For positions that meet the eligibility criteria described above, recurring funding (including one-time funding prorated for effective dates, as necessary) will be allocated to cover salary increases that are specified in bargaining unit contracts as well as across-the-board salary increases for non-represented staff that have been mandated by the Office of the President. Funding to cover benefits costs associated with the increase in salary will also be provided based on the currently applicable composite benefit rates.

A snapshot of the staffing list will be taken as soon as practicable once the salary increases are reflected. Based on the filled positions in the snapshot, funding will be allocated to units at the Fund-Org-Title Code level with no activity code used. Funding will not be allocated for positions that were filled as of the effective date of the increase, but were then vacated before salary increases were reflected on the staffing list and thus not captured in the snapshot.

As wage implementation transfers are being prepared, the non-salary permanent budget total will be calculated.

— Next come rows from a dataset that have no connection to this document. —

-- ==== Sys2Proof/Machine/Start.lean ====
section
/-!
DEFINITION. The Start Controller's starts (11_start_up_and_station_reports.md): the boot record, retained memory, power start,
warm restart and leaving STARTING; the work of a tower frame boundary and of a whole second across the blocks; and the
commands POWER_START, RESTART_PIN_FALL, RESTART_PIN_RISE, RESTART, RESTART_TIMEOUT, MAIN_POWER_LOSS, FRAME_SENT,
CHECK_READ_COMPLETE, TOWER_FRAME_BOUNDARY and WHOLE_SECOND.
-/

namespace Sys2Proof.Machine

/-! ### The boot record (R95, R142, R175) -/

/-- The Start Controller's state is changed. -/
def modStart (f : StartController → StartController) (s : State) : State := { s with start := f s.start }

/-- The zone map passes its check (R175). -/
def zoneMapGood (zs : List ZoneBoot) : Bool :=
  decide (1 ≤ zs.length ∧ zs.length ≤ 128) && zs.all (fun z => z.tower != 0) &&
    decide (zs.map (·.tower)).Nodup && zs.all (fun z => decide (1 ≤ z.slots.length ∧ z.slots.length ≤ 4)) &&
    decide (zs.flatMap (·.slots)).Nodup

/-- Every class has a mode in its row of R142. -/
def modesGood (m : MonitorModes) : Bool :=
  [MonMode.latched, .retry, .warn, .off].contains m.short && [MonMode.latched, .retry, .warn, .off].contains m.openLine &&
    [MonMode.latched, .recover, .warn, .off].contains m.feedLow && [MonMode.warn, .off].contains m.hotWarn &&
    [MonMode.latched, .recover].contains m.hotShutdown

/-- Every input's function and sense codes name values of R153. -/
def inputsGood (xs : Vector InputBoot 8) : Bool :=
  xs.toList.all (fun i => i.function != .unknown && i.sense != .unknown)

/-- The record check computed over the fields, the cyclic check of the tower line (R162, R175). -/
def recordCheck (b : BootFields) : BitVec 16 := crcBytes (Config.bootBytes b)

/-- The checks of a boot record that was read, in order, each with whether it fails (R175). -/
def bootTests (b : BootRecord) : List (BootFault × Bool) :=
  [(.recordCheck, b.check != recordCheck b.toBootFields), (.zoneMap, !zoneMapGood b.zones), (.depth, b.depth < 2 || 8 < b.depth),
   (.modes, !modesGood b.modes), (.position, 1023 < b.position), (.inputs, !inputsGood b.inputs)]

/-- The configuration fault that boot memory gives, none when every check passes (R175). -/
def bootFault : BootImage → Option BootFault
  | none => some .noRecord
  | some b => ((bootTests b).find? (·.2)).map (·.1)

/-- The straps and the boot record are read (R175); the reference input is ABSENT when fitted (R24, R25). -/
def readBoot (straps : LineNumber) (image : BootImage) (s : State) : State :=
  let reason := bootFault image
  let boot := if reason.isSome then none else image
  let s := modStart (fun c => { c with straps := straps, image := image, number := straps.toNat, boot := boot
                                       reason := reason }) s
  modTime (fun t => { t with ref := Reference.start (if referenceFitted s then .absent else .notFitted) }) s

/-! ### Start values (R24, R25, R46, R100, R126, R139, R152, R161, R173) -/

/-- A link's senses at a start; the quantities sensed are the world's (R152). -/
def LinkMonitor.start (m : LinkMonitor) : LinkMonitor :=
  { m with short := Sense.start, openLine := Sense.start, feedLow := Sense.start }

/-- An input at a start: raw reading OPEN, UNSETTLED, timer stopped; the voltage is the world's (R161). -/
def Input.start (i : Input) : Input := { i with closed := false, state := .unsettled, timer := none }

/-- The derived fields of an entry at a start (R46, R47). -/
def Entry.underive (e : Entry) : Entry := { e with nextFire := none, windowEnd := none }

/-- The Time Unit's values that every start sets (R24, R25). -/
def TimeUnit.start (t : TimeUnit) : TimeUnit :=
  { t with slew := 0, hold := none, discipline := .acquire, stepFlags := 0, holdoverRun := 0, peers := []
           ref := Reference.start .notFitted }

/-- The Start Controller at the beginning of STARTING, before it has read the straps (R177). -/
def StartController.begin (c : StartController) : StartController :=
  { c with state := .starting, pinLow := false, number := 0, boot := none, reason := none, page := 0, restart := none }

/-- Every block at its start values, the values that R178 continues kept; a unit of port work in progress runs to its end
(R126). It ends here, at once and whole: in a restart held by the pin at the falling edge, so that no loss of power while the pin
is low can cut it: the model's choice (DESIGN CHOICE, log entry 26), for R126 says only that it ends before the rebuild reads
the memory. -/
def startBlocks (s : State) : State :=
  let s := finishUnit s
  { s with
    start := s.start.begin
    time := s.time.start
    cal := { s.cal with entries := s.cal.entries.map Entry.underive, curfew := none, base := none }
    lib := Library.start
    rows := Vector.replicate 4 none
    mixer := Mixer.start
    out := OutputQueue.start
    drivers := Vector.replicate 4 Driver.start
    mon := { s.mon with links := s.mon.links.map LinkMonitor.start, hotWarn := Sense.start, hotShutdown := Sense.start }
    safety := SafetyHold.start
    inputs := s.inputs.map Input.start
    line := LineInterface.start
    counters := Counters.zero }

/-! ### Leaving STARTING (R177) -/

/-- Every contact input is read (R153). -/
def readInputs (s : State) : State := (List.finRange 8).foldl (fun s i => readInput i s) s

/-- The station leaves STARTING for RUNNING or CONFIG FAULT, and the event is given to the Calendar Unit (R47), the Link
Drivers (R132), the Link Monitors (R140) and the Contact Inputs (R153). -/
def leaveStarting (s : State) : State :=
  let s := modStart (fun c => { c with state := if c.reason.isSome then .configFault else .running }) s
  readInputs (resense (setSafeFrames (recomputeAll s)))

/-- STARTING is left when the rebuild and its checks are done (R126, R177). -/
def settleStart (s : State) : State :=
  if s.start.state = .starting ∧ checking s = false then leaveStarting s else s

/-- The steps of STARTING from the reading of the straps on (R177). -/
def runStart (straps : LineNumber) (image : BootImage) (s : State) : State :=
  settleStart (rebuild (readBoot straps image s))

/-! ### Power start (R24, R46, R176) -/

/-- A power start that finds the intact marker good (R24, R46, R176). -/
def retainedGood (s : State) : State :=
  let s := modTime (fun t => { landOn (s.backup.seconds * 1000000000) t with fraction := 0, timeValid := s.backup.timeValid }) s
  modStart (fun c => { c with retainLost := false }) s

/-- A power start that finds the intact marker bad: the tables and time-valid are cleared, a good marker is written over the
emptied contents, and RETAIN LOST is set (R24, R46, R176). -/
def retainedBad (s : State) : State :=
  let s := modTime (fun t => { landOn 0 t with fraction := 0, timeValid := false }) s
  modStart (fun c => { c with retainLost := true })
    { s with backup := { seconds := 0, timeValid := false, intact := true }
             cal := { entries := [], dusk := [], seasons := [], curfew := none, base := none } }

/-- The check of retained memory; a backup cell that did not hold has lost its contents (R176). -/
def checkRetained (cellHeld : Bool) (s : State) : State :=
  let s := modTime (fun t => { t with trim := 0, hops := 15 }) s
  if cellHeld && s.backup.intact then retainedGood s else retainedBad s

/-- Main power is lost: volatile state is gone, and flash keeps what the unit of port work in progress had written (R126,
R176). -/
def losePower (cut : CutPoint) (s : State) : State :=
  let s :=
    match s.lib.port, cut with
    | some u, .whole => endUnit u s
    | some (.blockWrite i b _), .dataOnly => setFlash i (s.flash[i].writeData b.index b.data) s
    | _, _ => s
  modStart (fun c => { c with powered := false }) (startBlocks (setPort none s))

/-- MAIN_POWER_LOSS (R176). -/
def execMainPowerLoss (cut : CutPoint) (s : State) : Answered :=
  .next (if s.start.powered then losePower cut s else s)

/-- A power start (R24, R177). -/
def powerStart (straps : LineNumber) (image : BootImage) (cellHeld : Bool) (s : State) : State :=
  let s := if s.start.powered then losePower .nothing s else s
  runStart straps image (checkRetained cellHeld (modStart (fun c => { c with powered := true }) (startBlocks s)))

/-- POWER_START (R177). -/
def execPowerStart (straps : LineNumber) (image : BootImage) (cellHeld : Bool) (s : State) : Answered :=
  .next (powerStart straps image cellHeld s)

/-! ### Warm restart (R25, R178) -/

/-- A warm restart by command: the station goes through STARTING and reads the straps and boot memory again (R175, R178). What they
present to this reading is free (DESIGN CHOICE, log entry 25). -/
def warmRestart (s : State) : State :=
  let found := Config.presented s.start.readings
  runStart found.1 found.2 (modStart (fun c => { c with readings := c.readings + 1 }) (startBlocks s))

/-- RESTART_PIN_FALL (R178). -/
def execRestartPinFall (lowUs : Nat) (s : State) : Answered :=
  onEvent (fun s => if 10 ≤ lowUs then modStart (fun c => { c with pinLow := true }) (startBlocks s) else s) s

/-- RESTART_PIN_RISE (R178). -/
def execRestartPinRise (straps : LineNumber) (image : BootImage) (s : State) : Answered :=
  .next
    (if s.start.powered && s.start.pinLow then
       runStart straps image (modStart (fun c => { c with pinLow := false }) s)
     else s)

/-- A RESTART targeted at the station by its number queues its RESULT and arms the restart (R178). -/
def takeRestart (sender : LineNumber) (s : State) : State :=
  let s := send { newFrame 5 (resultData sender.toNat 4 6 .accepted 0) with restart := true } s
  modStart (fun c => { c with restart := some (c.restart.getD 100000) }) s

/-- RESTART (R178). -/
def execRestart (sender : LineNumber) (target : Byte) (s : State) : Answered :=
  onFrameStarted sender 4 6 (fun s => if targeted target s then takeRestart sender s else s) s

/-- RESTART_TIMEOUT (R178). -/
def execRestartTimeout (s : State) : Answered :=
  onEvent (fun s => if s.start.restart.isSome then warmRestart s else s) s

/-- FRAME_SENT (R163). The RESULT of a RESTART, once sent, begins the warm restart (R178). -/
def execFrameSent (s : State) : Answered :=
  onEvent
    (fun s =>
      match sendingFrame s with
      | none => s
      | some f =>
        let s := noteBeaconSent f (removeSent s)
        if f.restart then warmRestart s else s) s

/-- CHECK_READ_COMPLETE (R116, R126). -/
def execCheckReadComplete (s : State) : Answered :=
  onEvent
    (fun s =>
      match s.lib.port with
      | some (.checkRead i k) => servePort (settleStart (checkDone i k (endUnit (.checkRead i k) s)))
      | _ => s) s

/-! ### Tower frame boundary (R1) -/

/-- The tower frame whose boundary counting reaches next (R1). -/
def nextBoundary (s : State) : Nat := max (s.time.lastBoundary + 1) (frameNow s)

/-- Counting reaches the boundary of frame `n` (R1). -/
def reachBoundary (n : Nat) (s : State) : State :=
  modTime (fun t => { t with ns := max t.ns (n * 25000000), lastBoundary := n }) s

/-- The boundary of frame `n` at the players, the Instance Manager, the Output Queue and the Link Drivers (R1). -/
def boundaryWork (n : Nat) (s : State) : State := servePort (outputBoundary n (announcersBoundary n (playersBoundary n s)))

/-- TOWER_FRAME_BOUNDARY (R1). None arises during a hold (R5); while the restart pin is held low only the counter counts
(R178). -/
def execTowerFrameBoundary (s : State) : Answered :=
  .next
    (if s.start.powered && s.time.hold.isNone then
       let n := nextBoundary s
       let s := reachBoundary n s
       if s.start.pinLow then s else boundaryWork n s
     else s)

/-! ### Whole second (R1) -/

/-- The whole second that counting reaches next (R1). -/
def nextSecond (s : State) : Nat := max (s.time.lastSecond + 1) (secondNow s)

/-- Counting reaches whole second `t`, and the backup seconds counter is loaded (R1, R23). -/
def reachSecond (t : Nat) (s : State) : State :=
  let s := modTime (fun u => { u with ns := max u.ns (t * 1000000000), lastSecond := t }) s
  { s with backup := { s.backup with seconds := t } }

/-- The STATUS of whole second `t` (R179). -/
def queueStatus (t : Nat) (s : State) : State :=
  if s.start.number ≠ 0 ∧ t % 10 = s.start.number % 10 then
    modStart (fun c => { c with page := if c.page = 5 then 0 else c.page + 1 }) (send (newFrame 5 (statusData s)) s)
  else s

/-- The work of whole second `t` outside STARTING: the beacon, the discipline event, the calendar, STATUS (R19, R12, R35, R179). -/
def secondWork (t : Nat) (s : State) : State :=
  let due := dueEntries t s
  servePort (queueStatus t (calendarSecond t due (disciplineEvent (queueBeacon s))))

/-- WHOLE_SECOND (R1). None arises during a hold (R5); in STARTING only the backup clock takes it (R19, R47, R177). -/
def execWholeSecond (s : State) : Answered :=
  .next
    (if s.start.powered && s.time.hold.isNone then
       let t := nextSecond s
       let s := reachSecond t s
       if s.start.pinLow ∨ s.start.state = .starting then s else secondWork t s
     else s)

end Sys2Proof.Machine
end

If this amount is negative for a fund at the org level, department level, or divisional level, staffing has been inappropriately overbudgeted. While wage implementation funding will still be transferred for the eligible positions in that division to assist with staffing list balancing, the offsetting adjustment may post in part or in whole to the division’s salary provision org reflective of the overbudgeting.

Central Adjustments to Benefits Budgets (CABB)

In response to changes (increases or decreases) in composite benefits assessments rates (CBR, GAEL, and RPNI), the budget office will annually adjust benefits budgets for positions that meet the eligibility criteria described above.

Each year, divisions will need to balance their permanent staffing lists in preparation for a snapshot that will be taken on the first Monday in June. A reminder of this balancing deadline will be emailed to divisional financial contacts in May. Concurrently, divisions should ensure benefits budgets are adequate (see item 2 below for operating definition) to cover current benefits costs based on the total of the salaries for filled positions.

For each fund-org combination, the budget office will multiply the net change to the CBR, GAEL, and RPNI rates by the total of the salaries for filled positions. For example, if the snapshot shows that a unit has two filled positions with a combined salary of $200,000 in a fund-org combination and it is known that the CBR rate for the next fiscal year will be increasing by 4 percentage points, the GAEL rate will be increasing by 0.5 percentage points, and the RPNI rate will be decreasing by 0.2 percentage points, then the budget office would adjust the B06000 budget in the fund-org by $200,000 * (4 + 0.5 - 0.2) = +$8,600. The adjustment will be transacted as an incremental adjustment in the permanent budget in FMW since it will be effective 7/1 of the upcoming fiscal year.

Within the CABB process, steps will be taken to ensure that divisional permanently budgeted staffing levels are appropriately supported by recurring resources and therefore deserving of budgetary adjustments.

  1. The non-payroll permanent budget total for each fund shown above will be calculated. If this amount is negative for a division, an additional composite benefits rates adjustment similar to the calculation shown above will be made based on the overall nonpayroll deficit and this CABB will be applied to the division’s salary provision org.
  2. Existing permanent benefits budgets within each fund will be analyzed to ensure they are adequate at the divisional level. The B06000 benefits budget for a fund divided by the total of the salaries for the permanently budgeted filled positions must be at least 80% of the sum of the current CBR, GAEL, and RPNI rates. For a fund where the current benefits budget does not meet that minimum threshold, the CABB would be based on the salary amount actually supported by the current benefits budget.

In any year where the upcoming changes to the CBR, GAEL, and RPNI rates result in an overall decrease, neither of the steps described above would be taken.